I love statistics.  I think they can provide great insights when used correctly.

My problem with statistics is that most people are lazy -- and few ever ask the additional questions like "how did they get that number?" or "is there something else influencing that" or "is there something else to that story?"   When used correctly, statistics can shed a lot of light.  However, when someone looks at statistics to try to prove their opinion, statistics can be very scary.

As the old saying goes, use statistics as a sober person would use a lampost, for ilumination, not as a drunkard who uses it as a crutch.

Monday, June 4, 2007

Foreign lobbyist search

You can search and download data on lobbyists registered to lobby on behalf of foreign powers at the U.S. Department of Justice's Web site.

The Foreign Agents Registration Act (FARA) was enacted in 1938. FARA is a disclosure statute that requires persons acting as agents of foreign principals in a political or quasi-political capacity to make periodic public disclosure of their relationship with the foreign principal, as well as activities, receipts and disbursements in support of those activities.  Disclosure of the required information facilitates evaluation by the government and the American people of the statements and activities of such persons in light of their function as foreign agents. The FARA Registration Unit of the Counterespionage Section (CES) in the National Security Division (NSD) is responsible for the administration and enforcement of the Act.

The Hill reports that the database links "to substantial documents, such as contracts between lobbyists and foreign governments as well as advocates’ reports listing contacts between them and policymakers."

Overhyped hyperlocal?

The American Journalism Review casts doubt on the profitability of hyperlocal news:

As big-media companies and entrepreneurs alike rush into the hyperlocal arena (see "Really Local," April/May), it's worth pausing and asking: Is there a real business in this kind of business?

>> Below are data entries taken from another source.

-- ==== Sys2Proof/WellFormed.lean ====
section
/-! DEFINITION. Which words are instructions: the opcode table (30_encoding R71) and the checks that refuse the
words of R73. An `Instr` is well-formed by its type (log 15), so the checks are about instruction words. -/

namespace Sys2Proof

/-- One row of the opcode table: a word w is of the row when `w &&& mask = bits`. -/
structure OpcodeRow where
  mnemonic : String
  bits : Word
  mask : Word
  deriving DecidableEq, Repr

/-- The rows of spec/opcode_table.json, families 0 to 8 up to LD_IMM. -/
def opcodeRowsLow : List OpcodeRow :=
  [⟨"CLS", 0x00E0, 0xFFFF⟩,
   ⟨"RET", 0x00EE, 0xFFFF⟩,
   ⟨"JP", 0x1000, 0xF000⟩,
   ⟨"CALL", 0x2000, 0xF000⟩,
   ⟨"SE_IMM", 0x3000, 0xF000⟩,
   ⟨"SNE_IMM", 0x4000, 0xF000⟩,
   ⟨"SE_REG", 0x5000, 0xF00F⟩,
   ⟨"LD_IMM", 0x6000, 0xF000⟩,
   ⟨"ADD_IMM", 0x7000, 0xF000⟩]

/-- The rows of family 8. -/
def opcodeRowsAlu : List OpcodeRow :=
  [⟨"LD_REG", 0x8000, 0xF00F⟩,
   ⟨"OR", 0x8001, 0xF00F⟩,
   ⟨"AND", 0x8002, 0xF00F⟩,
   ⟨"XOR", 0x8003, 0xF00F⟩,
   ⟨"ADD_REG", 0x8004, 0xF00F⟩,
   ⟨"SUB", 0x8005, 0xF00F⟩,
   ⟨"SHR", 0x8006, 0xF00F⟩,
   ⟨"SUBN", 0x8007, 0xF00F⟩,
   ⟨"SHL", 0x800E, 0xF00F⟩]

/-- The rows of families 9 to F. -/
def opcodeRowsHigh : List OpcodeRow :=
  [⟨"SNE_REG", 0x9000, 0xF00F⟩,
   ⟨"LD_I", 0xA000, 0xF000⟩,
   ⟨"JP_V0", 0xB000, 0xF000⟩,
   ⟨"RND", 0xC000, 0xF000⟩,
   ⟨"DRW", 0xD000, 0xF000⟩,
   ⟨"SKP", 0xE09E, 0xF0FF⟩,
   ⟨"SKNP", 0xE0A1, 0xF0FF⟩,
   ⟨"LD_V_DT", 0xF007, 0xF0FF⟩,
   ⟨"LD_V_K", 0xF00A, 0xF0FF⟩,
   ⟨"LD_DT_V", 0xF015, 0xF0FF⟩,
   ⟨"LD_ST_V", 0xF018, 0xF0FF⟩,
   ⟨"LD_I_V", 0xF01E, 0xF0FF⟩,
   ⟨"LD_F", 0xF029, 0xF0FF⟩,
   ⟨"LD_B", 0xF033, 0xF0FF⟩,
   ⟨"LD_MEM_V", 0xF055, 0xF0FF⟩,
   ⟨"LD_V_MEM", 0xF065, 0xF0FF⟩]

/-- The opcode map of 30_encoding R71: 34 rows. -/
def opcodeTable : List OpcodeRow := opcodeRowsLow ++ opcodeRowsAlu ++ opcodeRowsHigh

/-- The word w is of the row r. -/
def OpcodeRow.covers (r : OpcodeRow) (w : Word) : Bool := w &&& r.mask == r.bits

/-- Family 0 holds 00E0 and 00EE only (R73, first row). -/
def wellFormed0 (w : Word) : Bool := w.extractLsb' 12 4 != 0#4 || w == 0x00E0#16 || w == 0x00EE#16

/-- Family 5 needs n = 0 (R73, second row). -/
def wellFormed5 (w : Word) : Bool := w.extractLsb' 12 4 != 5#4 || w.extractLsb' 0 4 == 0#4

/-- Family 8 needs n in 0 to 7 or n = E (R73, third row; R101). -/
def wellFormed8 (w : Word) : Bool :=
  w.extractLsb' 12 4 != 8#4 || [0#4, 1#4, 2#4, 3#4, 4#4, 5#4, 6#4, 7#4, 14#4].contains (w.extractLsb' 0 4)

/-- Family 9 needs n = 0 (R73, fourth row). -/
def wellFormed9 (w : Word) : Bool := w.extractLsb' 12 4 != 9#4 || w.extractLsb' 0 4 == 0#4

/-- Family E needs nn = 9E or A1 (R73, fifth row). -/
def wellFormedE (w : Word) : Bool :=
  w.extractLsb' 12 4 != 14#4 || [0x9E#8, 0xA1#8].contains (w.extractLsb' 0 8)

/-- Family F needs one of nine low bytes (R73, sixth row). -/
def wellFormedF (w : Word) : Bool :=
  w.extractLsb' 12 4 != 15#4 ||
    [0x07#8, 0x0A#8, 0x15#8, 0x18#8, 0x1E#8, 0x29#8, 0x33#8, 0x55#8, 0x65#8].contains (w.extractLsb' 0 8)

/-- The word is an instruction: it is none of the invalid words of R73. -/
def wellFormed (w : Word) : Bool :=
  wellFormed0 w && wellFormed5 w && wellFormed8 w && wellFormed9 w && wellFormedE w && wellFormedF w

end Sys2Proof
end

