-- ==== Sys2Proof/Machine/Params.lean ====
section
/-! DEFINITION. The default values of the named parameters (00_scope R10, R11, R15 to R18). -/

namespace Sys2Proof.Machine

/-- Every parameter at its default, which is this engine's behaviour (00_scope R10, R11, R15 to R18; log 2, 4, 5, 6, 7). -/
def defaultParams : Params where
  fontBase := 0x050
  progBase := 0x200
  flagOrder := .flagLast
  glyphStride := .one
  shiftUsesVy := false
  jumpUsesVx := false
  fx1eAdds := false
  keySkipConsume := .always

end Sys2Proof.Machine
end

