-- ==== Sys2Proof/Machine/Agents.lean ====
section
/-! DEFINITION. The actions of the timer actor and of the host, the two agents beside the execution actor
(60_exceptions R134 to R145). An action that is not enabled changes nothing (log 11). -/

namespace Sys2Proof.Machine

/-- The engine is in Halted (10_state R37). -/
def Mode.isHalted : Mode → Bool
  | .running => false
  | .halted _ => true

/-- The termination signal: EXIT, or the engine in Halted (60_exceptions R139). -/
def terminated (s : State) : Bool := s.exit || s.mode.isHalted

/-- A tick decrement: by one, never below 0 (60_exceptions R134, R135). -/
def decTimer (b : Byte) : Byte := if b = 0 then 0 else b - 1

/-- The timer actor at a period boundary, where it checks the signal: it begins a tick, or stops (R134, R139). -/
def periodBoundary (s : State) : State :=
  match s.timer with
  | .waiting => if terminated s then s.setTimer .stopped else s.setTimer .bothDue
  | .bothDue => s
  | .delayDue => s
  | .soundDue => s
  | .stopped => s

/-- DecDelay(), due once in each tick (R134). -/
def decDelay (s : State) : State :=
  match s.timer with
  | .waiting => s
  | .bothDue => (s.setDt (decTimer s.dt)).setTimer .soundDue
  | .delayDue => (s.setDt (decTimer s.dt)).setTimer .waiting
  | .soundDue => s
  | .stopped => s

/-- DecSound(), due once in each tick (R134). -/
def decSound (s : State) : State :=
  match s.timer with
  | .waiting => s
  | .bothDue => (s.setSt (decTimer s.st)).setTimer .delayDue
  | .delayDue => s
  | .soundDue => (s.setSt (decTimer s.st)).setTimer .waiting
  | .stopped => s

/-- set_current_key(k): KEY <- k (R141). In Halted the state does not change (R128; log 12). -/
def setCurrentKey (k : Option Key) (s : State) : State := if s.mode.isHalted then s else s.setKey k

/-- request_exit(): EXIT <- true (R141). In Halted the state does not change (R128; log 12). -/
def requestExit (s : State) : State := if s.mode.isHalted then s else s.setExit true

/-- get_display(): a copy of DISP, which changes no state (R144). -/
def getDisplay (s : State) : Display := s.disp

end Sys2Proof.Machine
end

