-- ==== Sys2Proof/Machine/Dispatch.lean ====
section
/-! DEFINITION. Execute(I) of 30_encoding R65: the dispatch, one arm for each instruction (30_encoding R71, R76). -/

namespace Sys2Proof.Machine

/-- The meaning of an instruction, from the state before the step (pc = P, the fetch address; log 18). -/
def exec (i : Instr) (s : State) : Host.Outcome State Fault Refusal :=
  match i with
  | .cls => Sys2Proof.Machine.execCls s
  | .ret => Sys2Proof.Machine.execRet s
  | .jp nnn => Sys2Proof.Machine.execJp nnn s
  | .call nnn => Sys2Proof.Machine.execCall nnn s
  | .seImm x nn => Sys2Proof.Machine.execSeImm x nn s
  | .sneImm x nn => Sys2Proof.Machine.execSneImm x nn s
  | .seReg x y => Sys2Proof.Machine.execSeReg x y s
  | .ldImm x nn => Sys2Proof.Machine.execLdImm x nn s
  | .addImm x nn => Sys2Proof.Machine.execAddImm x nn s
  | .ldReg x y => Sys2Proof.Machine.execLdReg x y s
  | .or x y => Sys2Proof.Machine.execOr x y s
  | .and x y => Sys2Proof.Machine.execAnd x y s
  | .xor x y => Sys2Proof.Machine.execXor x y s
  | .addReg x y => Sys2Proof.Machine.execAddReg x y s
  | .sub x y => Sys2Proof.Machine.execSub x y s
  | .shr x y => Sys2Proof.Machine.execShr x y s
  | .subn x y => Sys2Proof.Machine.execSubn x y s
  | .shl x y => Sys2Proof.Machine.execShl x y s
  | .sneReg x y => Sys2Proof.Machine.execSneReg x y s
  | .ldI nnn => Sys2Proof.Machine.execLdI nnn s
  | .jpV0 nnn => Sys2Proof.Machine.execJpV0 nnn s
  | .rnd x nn => Sys2Proof.Machine.execRnd x nn s
  | .drw x y n => Sys2Proof.Machine.execDrw x y n s
  | .skp x => Sys2Proof.Machine.execSkp x s
  | .sknp x => Sys2Proof.Machine.execSknp x s
  | .ldVDt x => Sys2Proof.Machine.execLdVDt x s
  | .ldVK x => Sys2Proof.Machine.execLdVK x s
  | .ldDtV x => Sys2Proof.Machine.execLdDtV x s
  | .ldStV x => Sys2Proof.Machine.execLdStV x s
  | .ldIV x => Sys2Proof.Machine.execLdIV x s
  | .ldF x => Sys2Proof.Machine.execLdF x s
  | .ldB x => Sys2Proof.Machine.execLdB x s
  | .ldMemV x => Sys2Proof.Machine.execLdMemV x s
  | .ldVMem x => Sys2Proof.Machine.execLdVMem x s

end Sys2Proof.Machine
end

So far--and admittedly it's still very early --the answer is no. A few of the estimated 500 or so "local-local" news sites claim to show a profit, but the overwhelming majority lose money, according to the first comprehensive survey of the field. The survey, conducted by J-Lab: The Institute for Interactive Journalism (affiliated with the University of Maryland's Philip Merrill College of Journalism, as is AJR), documents a journalism movement that is simultaneously thriving and highly tenuous. While independent sites such as WestportNow.com (Connecticut), iBrattleboro.com (Vermont) and VillageSoup.com (Maine) have sparked useful civic debates and prodded established media outlets to compete more vigorously, the field as a whole is so far financially marginal. As the report puts it, "their business models remain deeply uncertain."